» **Task requirements**
Copy the result of filtering the entries below for lines that include the string "decoder".

» **Records for this exercise**
--------------------
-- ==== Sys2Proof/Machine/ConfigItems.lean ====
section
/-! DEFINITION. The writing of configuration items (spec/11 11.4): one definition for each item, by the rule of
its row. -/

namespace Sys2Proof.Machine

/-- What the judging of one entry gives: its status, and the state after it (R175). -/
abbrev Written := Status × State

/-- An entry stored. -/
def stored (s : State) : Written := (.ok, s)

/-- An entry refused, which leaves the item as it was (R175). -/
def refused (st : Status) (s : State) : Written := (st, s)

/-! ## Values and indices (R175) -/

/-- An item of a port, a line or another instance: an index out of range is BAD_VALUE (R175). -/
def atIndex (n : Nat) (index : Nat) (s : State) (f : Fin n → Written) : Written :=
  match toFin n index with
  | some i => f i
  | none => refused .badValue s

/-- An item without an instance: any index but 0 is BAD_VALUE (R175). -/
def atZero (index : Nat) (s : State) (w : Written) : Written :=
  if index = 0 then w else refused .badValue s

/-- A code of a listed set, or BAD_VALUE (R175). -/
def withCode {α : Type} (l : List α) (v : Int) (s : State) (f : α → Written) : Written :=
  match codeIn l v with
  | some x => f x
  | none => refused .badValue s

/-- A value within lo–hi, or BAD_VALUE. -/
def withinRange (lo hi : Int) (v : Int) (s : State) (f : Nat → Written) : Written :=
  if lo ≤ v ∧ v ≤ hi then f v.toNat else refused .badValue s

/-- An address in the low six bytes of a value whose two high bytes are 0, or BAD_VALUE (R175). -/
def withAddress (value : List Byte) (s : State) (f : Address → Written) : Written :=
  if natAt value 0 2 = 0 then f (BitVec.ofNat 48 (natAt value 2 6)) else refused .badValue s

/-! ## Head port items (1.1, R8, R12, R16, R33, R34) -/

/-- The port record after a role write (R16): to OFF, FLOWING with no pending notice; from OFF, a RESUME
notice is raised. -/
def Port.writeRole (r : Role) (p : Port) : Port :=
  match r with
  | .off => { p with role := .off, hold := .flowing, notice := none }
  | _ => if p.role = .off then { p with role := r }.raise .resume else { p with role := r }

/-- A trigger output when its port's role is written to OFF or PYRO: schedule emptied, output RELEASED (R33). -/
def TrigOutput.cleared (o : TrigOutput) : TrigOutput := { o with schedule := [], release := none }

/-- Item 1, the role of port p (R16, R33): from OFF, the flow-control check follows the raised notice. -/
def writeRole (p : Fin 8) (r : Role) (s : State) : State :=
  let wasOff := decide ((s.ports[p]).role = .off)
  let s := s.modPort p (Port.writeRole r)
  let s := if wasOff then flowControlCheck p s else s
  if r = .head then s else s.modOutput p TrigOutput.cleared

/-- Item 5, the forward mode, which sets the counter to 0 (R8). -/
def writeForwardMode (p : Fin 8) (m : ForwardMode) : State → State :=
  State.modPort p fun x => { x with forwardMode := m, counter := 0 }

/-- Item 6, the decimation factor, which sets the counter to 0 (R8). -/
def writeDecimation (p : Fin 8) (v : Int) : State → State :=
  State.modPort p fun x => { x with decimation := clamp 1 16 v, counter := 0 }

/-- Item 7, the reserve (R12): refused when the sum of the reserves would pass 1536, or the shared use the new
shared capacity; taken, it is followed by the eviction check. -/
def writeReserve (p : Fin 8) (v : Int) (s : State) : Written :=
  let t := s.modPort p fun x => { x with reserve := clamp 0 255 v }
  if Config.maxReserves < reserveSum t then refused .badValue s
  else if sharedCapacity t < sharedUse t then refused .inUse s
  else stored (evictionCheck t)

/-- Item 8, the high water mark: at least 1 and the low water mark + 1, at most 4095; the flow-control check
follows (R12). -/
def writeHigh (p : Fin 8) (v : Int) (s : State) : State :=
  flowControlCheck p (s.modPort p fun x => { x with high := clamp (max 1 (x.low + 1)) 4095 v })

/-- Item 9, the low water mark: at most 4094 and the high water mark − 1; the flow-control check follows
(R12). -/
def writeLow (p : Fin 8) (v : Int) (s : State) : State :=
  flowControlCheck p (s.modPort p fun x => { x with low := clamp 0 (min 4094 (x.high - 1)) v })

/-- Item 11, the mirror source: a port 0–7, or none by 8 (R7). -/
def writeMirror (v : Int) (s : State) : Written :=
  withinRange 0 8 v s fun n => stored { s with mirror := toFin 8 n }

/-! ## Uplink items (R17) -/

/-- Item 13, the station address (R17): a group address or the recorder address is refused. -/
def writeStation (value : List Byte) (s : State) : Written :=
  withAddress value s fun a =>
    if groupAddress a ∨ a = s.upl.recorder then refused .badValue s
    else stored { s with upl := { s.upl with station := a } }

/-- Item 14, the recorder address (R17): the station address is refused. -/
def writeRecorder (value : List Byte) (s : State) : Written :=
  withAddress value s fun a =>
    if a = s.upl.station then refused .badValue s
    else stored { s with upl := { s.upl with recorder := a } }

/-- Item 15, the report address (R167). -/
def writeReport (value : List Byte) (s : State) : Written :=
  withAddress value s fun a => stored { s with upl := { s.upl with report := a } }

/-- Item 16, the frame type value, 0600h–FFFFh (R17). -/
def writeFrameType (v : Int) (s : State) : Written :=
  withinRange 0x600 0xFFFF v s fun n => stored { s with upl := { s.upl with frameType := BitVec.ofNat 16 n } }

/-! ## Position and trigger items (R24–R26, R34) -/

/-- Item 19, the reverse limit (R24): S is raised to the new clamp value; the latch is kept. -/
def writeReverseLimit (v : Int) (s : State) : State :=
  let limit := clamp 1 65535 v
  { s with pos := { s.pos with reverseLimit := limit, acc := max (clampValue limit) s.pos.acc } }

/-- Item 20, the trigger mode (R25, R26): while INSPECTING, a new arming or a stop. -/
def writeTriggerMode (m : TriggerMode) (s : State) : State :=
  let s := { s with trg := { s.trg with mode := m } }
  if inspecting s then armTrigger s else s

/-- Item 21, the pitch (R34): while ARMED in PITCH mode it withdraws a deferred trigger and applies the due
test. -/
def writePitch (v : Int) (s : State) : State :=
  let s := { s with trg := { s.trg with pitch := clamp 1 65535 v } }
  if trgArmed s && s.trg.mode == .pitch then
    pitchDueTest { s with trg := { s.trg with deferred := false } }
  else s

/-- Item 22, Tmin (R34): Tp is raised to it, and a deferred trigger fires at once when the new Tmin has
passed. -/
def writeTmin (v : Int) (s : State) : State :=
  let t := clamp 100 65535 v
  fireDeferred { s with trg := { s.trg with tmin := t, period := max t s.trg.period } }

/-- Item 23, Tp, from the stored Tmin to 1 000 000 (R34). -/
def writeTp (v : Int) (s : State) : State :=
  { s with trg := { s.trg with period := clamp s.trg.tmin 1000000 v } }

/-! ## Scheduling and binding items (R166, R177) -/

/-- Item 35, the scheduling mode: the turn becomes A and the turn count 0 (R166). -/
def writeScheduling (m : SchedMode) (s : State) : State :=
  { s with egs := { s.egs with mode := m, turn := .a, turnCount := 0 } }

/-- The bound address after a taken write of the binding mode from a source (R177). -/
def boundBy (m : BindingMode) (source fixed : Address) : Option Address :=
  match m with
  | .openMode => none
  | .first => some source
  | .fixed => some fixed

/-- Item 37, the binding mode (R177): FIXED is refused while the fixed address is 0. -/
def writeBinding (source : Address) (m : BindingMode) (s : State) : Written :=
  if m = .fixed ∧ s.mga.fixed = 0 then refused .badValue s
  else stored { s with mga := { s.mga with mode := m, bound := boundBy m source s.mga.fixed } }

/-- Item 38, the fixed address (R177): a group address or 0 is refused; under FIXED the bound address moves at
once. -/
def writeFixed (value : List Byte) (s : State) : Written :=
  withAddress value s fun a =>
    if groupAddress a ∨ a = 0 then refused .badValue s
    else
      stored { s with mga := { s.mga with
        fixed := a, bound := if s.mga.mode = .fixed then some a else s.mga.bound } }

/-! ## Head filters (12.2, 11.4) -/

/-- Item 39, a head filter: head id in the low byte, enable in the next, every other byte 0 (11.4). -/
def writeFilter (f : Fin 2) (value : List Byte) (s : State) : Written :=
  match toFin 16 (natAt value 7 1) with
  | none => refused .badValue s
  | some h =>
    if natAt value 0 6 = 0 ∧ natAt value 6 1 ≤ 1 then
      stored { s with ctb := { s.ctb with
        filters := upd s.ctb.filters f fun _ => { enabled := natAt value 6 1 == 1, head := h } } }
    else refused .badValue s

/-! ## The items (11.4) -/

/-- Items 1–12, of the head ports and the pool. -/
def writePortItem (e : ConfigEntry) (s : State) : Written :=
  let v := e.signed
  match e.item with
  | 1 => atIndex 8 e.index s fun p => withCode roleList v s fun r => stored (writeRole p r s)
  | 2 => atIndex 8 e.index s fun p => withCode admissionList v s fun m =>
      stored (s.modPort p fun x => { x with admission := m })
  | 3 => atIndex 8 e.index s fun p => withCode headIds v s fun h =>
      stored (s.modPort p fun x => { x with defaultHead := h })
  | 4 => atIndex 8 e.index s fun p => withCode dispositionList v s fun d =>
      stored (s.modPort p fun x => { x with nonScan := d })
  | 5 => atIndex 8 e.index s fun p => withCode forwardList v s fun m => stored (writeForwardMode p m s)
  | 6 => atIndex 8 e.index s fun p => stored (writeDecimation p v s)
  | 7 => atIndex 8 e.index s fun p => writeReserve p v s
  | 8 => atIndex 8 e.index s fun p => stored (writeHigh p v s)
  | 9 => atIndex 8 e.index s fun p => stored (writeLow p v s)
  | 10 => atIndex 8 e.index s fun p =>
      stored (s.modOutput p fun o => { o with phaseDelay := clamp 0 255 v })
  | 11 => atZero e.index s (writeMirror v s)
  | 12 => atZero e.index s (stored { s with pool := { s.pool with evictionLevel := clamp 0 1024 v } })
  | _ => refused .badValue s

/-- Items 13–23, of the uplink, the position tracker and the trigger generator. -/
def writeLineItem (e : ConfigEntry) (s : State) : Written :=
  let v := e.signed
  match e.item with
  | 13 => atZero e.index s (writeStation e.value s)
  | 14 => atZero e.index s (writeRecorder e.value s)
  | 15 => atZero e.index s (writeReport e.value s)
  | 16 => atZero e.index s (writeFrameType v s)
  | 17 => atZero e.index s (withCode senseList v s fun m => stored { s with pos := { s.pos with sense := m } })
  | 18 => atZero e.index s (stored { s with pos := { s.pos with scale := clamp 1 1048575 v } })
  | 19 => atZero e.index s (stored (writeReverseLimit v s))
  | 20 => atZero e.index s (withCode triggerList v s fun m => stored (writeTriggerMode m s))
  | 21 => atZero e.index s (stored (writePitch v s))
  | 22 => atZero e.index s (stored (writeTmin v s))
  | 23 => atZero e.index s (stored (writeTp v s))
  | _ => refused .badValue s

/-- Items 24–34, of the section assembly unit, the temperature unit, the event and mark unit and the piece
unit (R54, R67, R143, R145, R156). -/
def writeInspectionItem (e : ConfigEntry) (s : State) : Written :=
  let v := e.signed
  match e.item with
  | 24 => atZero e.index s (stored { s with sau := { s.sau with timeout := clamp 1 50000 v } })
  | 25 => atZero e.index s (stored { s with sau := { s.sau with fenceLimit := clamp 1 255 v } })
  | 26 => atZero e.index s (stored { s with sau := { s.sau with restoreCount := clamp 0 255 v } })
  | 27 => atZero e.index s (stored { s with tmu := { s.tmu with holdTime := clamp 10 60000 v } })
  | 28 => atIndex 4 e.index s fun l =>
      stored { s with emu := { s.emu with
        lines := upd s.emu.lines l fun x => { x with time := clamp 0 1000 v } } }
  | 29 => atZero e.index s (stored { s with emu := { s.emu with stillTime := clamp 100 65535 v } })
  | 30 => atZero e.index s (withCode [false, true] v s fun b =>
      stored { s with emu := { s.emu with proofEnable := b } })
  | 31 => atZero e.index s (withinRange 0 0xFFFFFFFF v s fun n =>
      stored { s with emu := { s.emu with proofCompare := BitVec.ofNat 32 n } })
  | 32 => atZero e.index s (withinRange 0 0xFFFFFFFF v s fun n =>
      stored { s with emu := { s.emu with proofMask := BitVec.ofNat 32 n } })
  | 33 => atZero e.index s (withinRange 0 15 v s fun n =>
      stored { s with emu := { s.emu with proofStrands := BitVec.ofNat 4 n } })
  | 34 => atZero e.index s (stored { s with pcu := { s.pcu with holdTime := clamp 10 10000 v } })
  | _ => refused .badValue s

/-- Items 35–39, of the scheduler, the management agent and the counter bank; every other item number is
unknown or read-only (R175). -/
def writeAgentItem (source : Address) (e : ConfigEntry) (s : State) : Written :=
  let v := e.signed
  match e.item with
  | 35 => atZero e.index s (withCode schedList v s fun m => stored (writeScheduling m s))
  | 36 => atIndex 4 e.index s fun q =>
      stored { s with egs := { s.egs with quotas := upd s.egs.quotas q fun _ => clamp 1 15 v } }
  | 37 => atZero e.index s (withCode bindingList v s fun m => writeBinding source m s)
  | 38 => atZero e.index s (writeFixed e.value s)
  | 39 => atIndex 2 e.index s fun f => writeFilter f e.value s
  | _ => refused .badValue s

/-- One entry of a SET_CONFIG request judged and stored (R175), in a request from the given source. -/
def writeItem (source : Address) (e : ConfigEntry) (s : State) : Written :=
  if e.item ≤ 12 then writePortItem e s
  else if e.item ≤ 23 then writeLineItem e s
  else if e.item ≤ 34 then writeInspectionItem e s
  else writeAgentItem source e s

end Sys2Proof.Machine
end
--------------------
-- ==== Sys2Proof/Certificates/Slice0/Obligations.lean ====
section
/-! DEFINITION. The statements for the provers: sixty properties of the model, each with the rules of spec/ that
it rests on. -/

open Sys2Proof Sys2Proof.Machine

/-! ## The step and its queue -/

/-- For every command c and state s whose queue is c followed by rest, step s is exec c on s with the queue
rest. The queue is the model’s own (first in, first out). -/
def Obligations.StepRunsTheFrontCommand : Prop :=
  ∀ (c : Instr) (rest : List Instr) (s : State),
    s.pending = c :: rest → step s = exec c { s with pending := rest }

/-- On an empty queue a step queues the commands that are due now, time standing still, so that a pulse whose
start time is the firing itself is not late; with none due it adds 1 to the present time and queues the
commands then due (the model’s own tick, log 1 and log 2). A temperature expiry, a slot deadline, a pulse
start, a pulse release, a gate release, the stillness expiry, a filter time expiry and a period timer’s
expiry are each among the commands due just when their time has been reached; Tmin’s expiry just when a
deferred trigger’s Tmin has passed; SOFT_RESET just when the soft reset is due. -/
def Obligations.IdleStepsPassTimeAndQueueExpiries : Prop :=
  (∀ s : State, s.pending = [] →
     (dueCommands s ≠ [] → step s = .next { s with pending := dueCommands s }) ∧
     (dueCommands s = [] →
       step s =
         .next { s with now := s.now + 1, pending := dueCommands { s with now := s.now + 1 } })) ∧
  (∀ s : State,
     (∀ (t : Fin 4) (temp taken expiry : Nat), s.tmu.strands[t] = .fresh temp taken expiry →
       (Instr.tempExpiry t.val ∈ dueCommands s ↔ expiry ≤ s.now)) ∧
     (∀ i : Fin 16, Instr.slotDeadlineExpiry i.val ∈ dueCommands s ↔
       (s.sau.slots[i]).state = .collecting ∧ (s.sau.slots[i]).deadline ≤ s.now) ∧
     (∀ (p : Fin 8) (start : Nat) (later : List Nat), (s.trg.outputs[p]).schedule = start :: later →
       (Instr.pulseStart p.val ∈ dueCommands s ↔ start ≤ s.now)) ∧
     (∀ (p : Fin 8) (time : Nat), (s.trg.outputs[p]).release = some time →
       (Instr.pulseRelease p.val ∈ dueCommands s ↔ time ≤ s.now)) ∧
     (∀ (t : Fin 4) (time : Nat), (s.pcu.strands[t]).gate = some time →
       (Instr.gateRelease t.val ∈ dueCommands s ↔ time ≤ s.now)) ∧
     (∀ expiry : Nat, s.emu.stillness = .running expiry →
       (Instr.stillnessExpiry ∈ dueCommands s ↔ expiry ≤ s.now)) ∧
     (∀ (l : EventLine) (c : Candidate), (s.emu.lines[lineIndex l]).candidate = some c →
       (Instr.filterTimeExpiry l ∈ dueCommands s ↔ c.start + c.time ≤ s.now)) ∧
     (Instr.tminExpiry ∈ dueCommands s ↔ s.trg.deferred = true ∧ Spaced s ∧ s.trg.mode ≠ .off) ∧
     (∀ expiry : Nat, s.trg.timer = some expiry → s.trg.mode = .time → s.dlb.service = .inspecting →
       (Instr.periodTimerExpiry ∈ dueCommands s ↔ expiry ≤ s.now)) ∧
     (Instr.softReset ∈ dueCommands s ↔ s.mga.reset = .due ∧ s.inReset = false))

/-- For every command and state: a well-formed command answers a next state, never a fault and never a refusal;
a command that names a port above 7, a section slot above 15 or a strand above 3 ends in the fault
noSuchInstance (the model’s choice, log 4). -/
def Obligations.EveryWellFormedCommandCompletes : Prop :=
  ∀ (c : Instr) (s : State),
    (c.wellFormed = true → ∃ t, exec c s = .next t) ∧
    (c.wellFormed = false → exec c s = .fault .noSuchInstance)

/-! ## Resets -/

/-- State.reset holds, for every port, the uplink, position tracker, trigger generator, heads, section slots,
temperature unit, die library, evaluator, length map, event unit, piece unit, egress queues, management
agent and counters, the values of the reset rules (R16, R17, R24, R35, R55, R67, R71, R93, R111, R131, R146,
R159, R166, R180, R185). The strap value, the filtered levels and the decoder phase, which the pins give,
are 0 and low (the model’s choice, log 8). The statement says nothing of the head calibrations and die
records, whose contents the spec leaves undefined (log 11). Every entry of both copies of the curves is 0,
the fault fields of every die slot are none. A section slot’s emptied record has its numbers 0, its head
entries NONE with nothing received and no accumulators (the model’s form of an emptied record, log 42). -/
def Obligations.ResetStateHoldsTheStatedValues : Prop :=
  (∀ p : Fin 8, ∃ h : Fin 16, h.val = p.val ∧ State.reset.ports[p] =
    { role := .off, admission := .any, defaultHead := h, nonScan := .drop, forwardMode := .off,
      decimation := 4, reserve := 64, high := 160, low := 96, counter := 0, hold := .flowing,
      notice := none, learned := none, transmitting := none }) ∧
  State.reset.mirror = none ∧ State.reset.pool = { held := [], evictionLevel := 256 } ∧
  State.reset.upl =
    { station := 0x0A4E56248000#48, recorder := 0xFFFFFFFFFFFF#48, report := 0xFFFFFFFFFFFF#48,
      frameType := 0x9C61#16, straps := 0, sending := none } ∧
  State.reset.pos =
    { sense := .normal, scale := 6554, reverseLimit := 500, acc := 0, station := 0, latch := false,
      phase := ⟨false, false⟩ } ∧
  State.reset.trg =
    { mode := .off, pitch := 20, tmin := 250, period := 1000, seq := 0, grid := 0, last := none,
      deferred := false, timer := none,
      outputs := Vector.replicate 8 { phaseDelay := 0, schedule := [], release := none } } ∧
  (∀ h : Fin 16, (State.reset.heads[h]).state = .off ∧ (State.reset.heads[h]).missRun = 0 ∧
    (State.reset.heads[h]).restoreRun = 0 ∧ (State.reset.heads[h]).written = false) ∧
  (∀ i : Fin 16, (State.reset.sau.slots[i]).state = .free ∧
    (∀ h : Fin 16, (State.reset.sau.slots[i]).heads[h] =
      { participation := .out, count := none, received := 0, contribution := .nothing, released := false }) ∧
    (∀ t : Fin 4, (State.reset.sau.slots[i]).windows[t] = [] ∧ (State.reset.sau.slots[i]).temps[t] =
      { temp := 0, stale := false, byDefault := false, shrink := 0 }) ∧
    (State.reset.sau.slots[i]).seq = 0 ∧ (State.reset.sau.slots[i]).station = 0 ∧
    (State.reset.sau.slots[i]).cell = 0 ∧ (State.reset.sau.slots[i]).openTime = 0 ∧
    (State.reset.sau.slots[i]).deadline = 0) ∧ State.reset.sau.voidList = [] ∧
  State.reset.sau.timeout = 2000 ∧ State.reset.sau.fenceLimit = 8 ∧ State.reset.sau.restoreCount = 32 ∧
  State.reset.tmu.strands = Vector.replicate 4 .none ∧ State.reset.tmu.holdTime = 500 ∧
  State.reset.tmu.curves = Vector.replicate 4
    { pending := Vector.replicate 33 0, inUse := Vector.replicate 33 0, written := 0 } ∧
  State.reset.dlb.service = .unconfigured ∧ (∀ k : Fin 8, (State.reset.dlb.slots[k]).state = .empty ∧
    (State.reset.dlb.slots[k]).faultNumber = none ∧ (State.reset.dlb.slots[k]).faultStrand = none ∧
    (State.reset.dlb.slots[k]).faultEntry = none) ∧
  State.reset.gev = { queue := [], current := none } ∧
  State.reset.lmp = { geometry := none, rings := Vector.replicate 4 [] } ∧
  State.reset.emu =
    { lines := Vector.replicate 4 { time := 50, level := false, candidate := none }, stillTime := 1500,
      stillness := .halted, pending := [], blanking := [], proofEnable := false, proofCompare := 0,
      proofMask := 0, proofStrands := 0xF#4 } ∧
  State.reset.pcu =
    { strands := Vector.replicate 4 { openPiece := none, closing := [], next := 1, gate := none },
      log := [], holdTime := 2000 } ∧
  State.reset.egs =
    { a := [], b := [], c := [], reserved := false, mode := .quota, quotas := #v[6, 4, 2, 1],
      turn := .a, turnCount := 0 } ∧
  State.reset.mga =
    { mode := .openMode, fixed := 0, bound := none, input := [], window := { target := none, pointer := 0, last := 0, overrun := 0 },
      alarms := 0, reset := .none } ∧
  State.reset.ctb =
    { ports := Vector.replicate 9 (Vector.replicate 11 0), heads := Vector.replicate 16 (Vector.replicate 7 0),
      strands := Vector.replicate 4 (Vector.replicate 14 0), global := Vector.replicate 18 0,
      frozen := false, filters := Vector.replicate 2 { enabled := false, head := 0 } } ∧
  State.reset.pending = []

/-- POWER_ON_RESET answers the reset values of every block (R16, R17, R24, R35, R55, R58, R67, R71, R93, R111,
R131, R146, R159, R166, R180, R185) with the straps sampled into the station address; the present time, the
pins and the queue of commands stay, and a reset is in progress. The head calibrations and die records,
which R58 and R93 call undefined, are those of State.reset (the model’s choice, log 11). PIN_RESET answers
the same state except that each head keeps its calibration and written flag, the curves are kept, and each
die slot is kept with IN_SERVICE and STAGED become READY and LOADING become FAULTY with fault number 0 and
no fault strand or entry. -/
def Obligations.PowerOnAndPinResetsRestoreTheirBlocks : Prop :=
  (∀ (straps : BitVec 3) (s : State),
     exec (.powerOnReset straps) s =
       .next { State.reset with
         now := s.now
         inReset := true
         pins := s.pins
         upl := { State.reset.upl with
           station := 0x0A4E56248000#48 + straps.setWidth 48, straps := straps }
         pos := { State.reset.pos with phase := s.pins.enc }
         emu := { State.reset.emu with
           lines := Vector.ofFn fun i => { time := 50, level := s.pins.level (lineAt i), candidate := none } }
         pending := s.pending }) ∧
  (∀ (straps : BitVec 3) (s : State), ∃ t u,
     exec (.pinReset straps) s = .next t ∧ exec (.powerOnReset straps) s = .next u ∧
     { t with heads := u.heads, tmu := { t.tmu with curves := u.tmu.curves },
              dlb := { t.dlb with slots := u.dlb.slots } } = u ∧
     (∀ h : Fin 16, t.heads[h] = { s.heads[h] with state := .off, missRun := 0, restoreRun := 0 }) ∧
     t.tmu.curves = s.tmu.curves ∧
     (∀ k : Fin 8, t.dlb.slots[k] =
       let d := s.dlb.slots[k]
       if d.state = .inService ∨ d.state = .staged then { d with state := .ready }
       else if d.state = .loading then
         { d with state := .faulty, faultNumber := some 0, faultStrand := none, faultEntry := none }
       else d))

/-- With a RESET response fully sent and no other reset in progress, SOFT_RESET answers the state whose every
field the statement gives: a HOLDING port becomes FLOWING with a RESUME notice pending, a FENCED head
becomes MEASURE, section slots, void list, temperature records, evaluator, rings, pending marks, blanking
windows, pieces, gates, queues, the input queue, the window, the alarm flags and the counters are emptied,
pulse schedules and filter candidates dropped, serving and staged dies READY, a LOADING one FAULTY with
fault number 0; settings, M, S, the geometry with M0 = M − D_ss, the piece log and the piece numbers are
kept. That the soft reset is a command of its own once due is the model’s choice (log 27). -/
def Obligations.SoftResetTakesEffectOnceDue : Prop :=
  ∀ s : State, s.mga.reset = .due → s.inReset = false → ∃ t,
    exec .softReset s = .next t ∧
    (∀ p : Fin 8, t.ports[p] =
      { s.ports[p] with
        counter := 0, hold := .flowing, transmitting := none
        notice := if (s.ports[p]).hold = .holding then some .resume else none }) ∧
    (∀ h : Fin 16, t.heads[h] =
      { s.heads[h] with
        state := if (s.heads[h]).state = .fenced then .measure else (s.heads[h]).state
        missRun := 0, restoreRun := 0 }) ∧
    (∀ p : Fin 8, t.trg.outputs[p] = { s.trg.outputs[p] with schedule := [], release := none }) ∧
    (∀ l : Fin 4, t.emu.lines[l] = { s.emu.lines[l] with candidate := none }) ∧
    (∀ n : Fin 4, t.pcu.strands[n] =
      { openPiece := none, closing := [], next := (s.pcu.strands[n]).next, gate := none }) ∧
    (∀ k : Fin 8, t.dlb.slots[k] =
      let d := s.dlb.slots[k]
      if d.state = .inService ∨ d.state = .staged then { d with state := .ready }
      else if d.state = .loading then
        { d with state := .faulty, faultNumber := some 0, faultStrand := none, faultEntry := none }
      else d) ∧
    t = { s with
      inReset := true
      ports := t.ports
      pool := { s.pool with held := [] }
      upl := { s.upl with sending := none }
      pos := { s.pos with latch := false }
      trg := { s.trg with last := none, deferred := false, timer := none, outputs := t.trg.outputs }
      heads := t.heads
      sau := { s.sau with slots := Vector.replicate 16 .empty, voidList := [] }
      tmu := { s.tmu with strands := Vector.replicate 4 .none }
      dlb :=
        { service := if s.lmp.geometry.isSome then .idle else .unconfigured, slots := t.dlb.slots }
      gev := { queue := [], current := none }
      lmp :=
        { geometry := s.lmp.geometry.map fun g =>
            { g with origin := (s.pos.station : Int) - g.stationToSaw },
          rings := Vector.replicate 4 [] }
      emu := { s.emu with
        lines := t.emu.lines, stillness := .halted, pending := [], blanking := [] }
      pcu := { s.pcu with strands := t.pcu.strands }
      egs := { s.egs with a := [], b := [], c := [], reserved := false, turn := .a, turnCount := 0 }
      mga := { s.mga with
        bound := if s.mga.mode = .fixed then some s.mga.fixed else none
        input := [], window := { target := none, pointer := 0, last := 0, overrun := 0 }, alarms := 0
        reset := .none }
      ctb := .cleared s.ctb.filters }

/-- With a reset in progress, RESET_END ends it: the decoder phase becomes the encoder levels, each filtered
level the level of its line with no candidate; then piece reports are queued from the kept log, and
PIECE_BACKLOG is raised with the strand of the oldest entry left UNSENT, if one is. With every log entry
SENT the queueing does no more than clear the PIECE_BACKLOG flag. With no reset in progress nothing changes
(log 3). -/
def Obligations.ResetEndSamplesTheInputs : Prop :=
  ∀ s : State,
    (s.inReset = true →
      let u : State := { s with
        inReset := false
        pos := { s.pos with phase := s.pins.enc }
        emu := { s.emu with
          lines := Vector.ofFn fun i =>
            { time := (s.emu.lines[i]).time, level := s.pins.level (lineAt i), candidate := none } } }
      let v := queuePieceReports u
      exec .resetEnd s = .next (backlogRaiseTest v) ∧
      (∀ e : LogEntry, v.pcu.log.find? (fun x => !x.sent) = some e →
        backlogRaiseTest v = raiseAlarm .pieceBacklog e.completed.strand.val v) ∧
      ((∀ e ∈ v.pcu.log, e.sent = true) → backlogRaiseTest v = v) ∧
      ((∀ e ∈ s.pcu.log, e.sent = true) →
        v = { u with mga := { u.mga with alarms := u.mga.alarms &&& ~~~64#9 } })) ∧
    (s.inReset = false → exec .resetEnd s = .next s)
--------------------
» **Result below**
R159, R166, R180, R185). The strap value, the filtered levels and the decoder phase, which the pins give,
/-- With a reset in progress, RESET_END ends it: the decoder phase becomes the encoder levels, each filtered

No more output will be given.